■ **EXERCISE REQUIREMENTS**
Restrict the output to the lines below starting at the one that contains "rcases he with he | he" and ending at the one that contains "readyChanged n (s.at", and restate them word for word, both ends included.

■ **THE INPUT**
/-- A parcel that completes, but for a zero-length entry of an endless playback, leads to its drain test and
to the lane's decision (R59, R60). -/
theorem completeParcel_at {e : Outbound} (he : e.body ≠ [] ∨ e.origin = .host) :
    completeParcel n e (s.at n col js) = (s.completed e).at n
      { col with lane := { col.lane with sending := none } }
      (.serve :: (tellJobs e ++ .drainTest e.chan :: .parcelEnd n :: js)) := by
  have hend : ∀ u : State, ¬ (e.body = [] ∧ u.endless e = true) := by
    rintro u ⟨hb, hend⟩
    rcases he with he | he
    · exact he hb
    · simp [State.endless, he] at hend
  simp only [completeParcel, if_neg (hend _), State.at_lane, State.at_setLane, State.completed]
  split <;> simp only [countOff_at, State.at_countParcel, countDrain_at, State.at_push,
    State.at_giveBack, List.append_assoc, List.cons_append, List.nil_append]

end completing

/-! ### The events that carry a beat on (R81 to R84) -/

section events
variable {s : State} {n : Spur} {col : Column} {js : List Job} {x : Sending}

theorem readyChanged_sending (hst : col.lane.state = .sending) (hx : col.lane.sending = some x) :
    readyChanged n (s.at n col js) = readyWhileSending n x (s.at n col js) := by
  simp only [readyChanged, State.at_lane, hst, hx]

theorem readyWhileSending_presents (hp : x.phase = .waitReady) (hr : col.lane.ready = true) :
    readyWhileSending n x (s.at n col js) = presentByte n x (s.at n col js) := by
  simp only [readyWhileSending, hp, State.at_lane, if_pos hr]

theorem readyWhileSending_taken (hp : x.phase = .waitBusy) (hr : col.lane.ready = false) :
    readyWhileSending n x (s.at n col js) = s.at n { col with lane := { col.lane with
      strobe := false, sending := some { x with phase := .waitReturn } } } js := by
  simp only [readyWhileSending, hp, State.at_lane, if_neg (Bool.eq_false_iff.mp hr), State.at_setLane]

theorem readyWhileSending_returns (hp : x.phase = .waitReturn) (hr : col.lane.ready = true) :
    readyWhileSending n x (s.at n col js) = beatComplete n x (s.at n col js) := by
  simp only [readyWhileSending, hp, State.at_lane, if_pos hr]

theorem readyWhileSending_toggles (hp : x.phase = .waitToggle)
    (hr : col.lane.reference ≠ some col.lane.ready) :
    readyWhileSending n x (s.at n col js) = beatComplete n x (s.at n col js) := by
  simp only [readyWhileSending, hp, State.at_lane, if_neg hr]

theorem strobeElapsed_sending (hx : col.lane.sending = some x)
    (hp : x.phase = .strobe ∨ x.phase = .pulse true false) : strobeElapsed n (s.at n col js) =
      beatComplete n x (s.at n { col with lane := { col.lane with strobe := false } } js) := by
  rcases hp with hp | hp <;>
    simp only [strobeElapsed, State.at_lane, hx, strobeElapsedOut, hp, State.at_setLane]

theorem strobeElapsed_pulse (hx : col.lane.sending = some x) (hp : x.phase = .pulse true true) :
    strobeElapsed n (s.at n col js) = s.at n { col with lane := { col.lane with
      strobe := false, sending := some { x with phase := .pulse false true } } } js := by
  simp only [strobeElapsed, State.at_lane, hx, strobeElapsedOut, hp, State.at_setLane,
    State.at_setSending]

theorem pacingElapsed_sending (hx : col.lane.sending = some x) (hp : x.phase = .pulse false true) :
    pacingElapsed n (s.at n col js) = beatComplete n x (s.at n col js) := by
  simp only [pacingElapsed, State.at_lane, hx, hp]

theorem pacingElapsed_pulse (hx : col.lane.sending = some x) (hp : x.phase = .pulse true true) :
    pacingElapsed n (s.at n col js) = s.at n { col with lane := { col.lane with
      sending := some { x with phase := .pulse true false } } } js := by
  simp only [pacingElapsed, State.at_lane, hx, hp, State.at_setSending]

end events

■ **SOLUTION TO THE PROBLEM**
    rcases he with he | he
    · exact he hb
    · simp [State.endless, he] at hend
  simp only [completeParcel, if_neg (hend _), State.at_lane, State.at_setLane, State.completed]
  split <;> simp only [countOff_at, State.at_countParcel, countDrain_at, State.at_push,
    State.at_giveBack, List.append_assoc, List.cons_append, List.nil_append]

end completing

/-! ### The events that carry a beat on (R81 to R84) -/

section events
variable {s : State} {n : Spur} {col : Column} {js : List Job} {x : Sending}

theorem readyChanged_sending (hst : col.lane.state = .sending) (hx : col.lane.sending = some x) :
    readyChanged n (s.at n col js) = readyWhileSending n x (s.at n col js) := by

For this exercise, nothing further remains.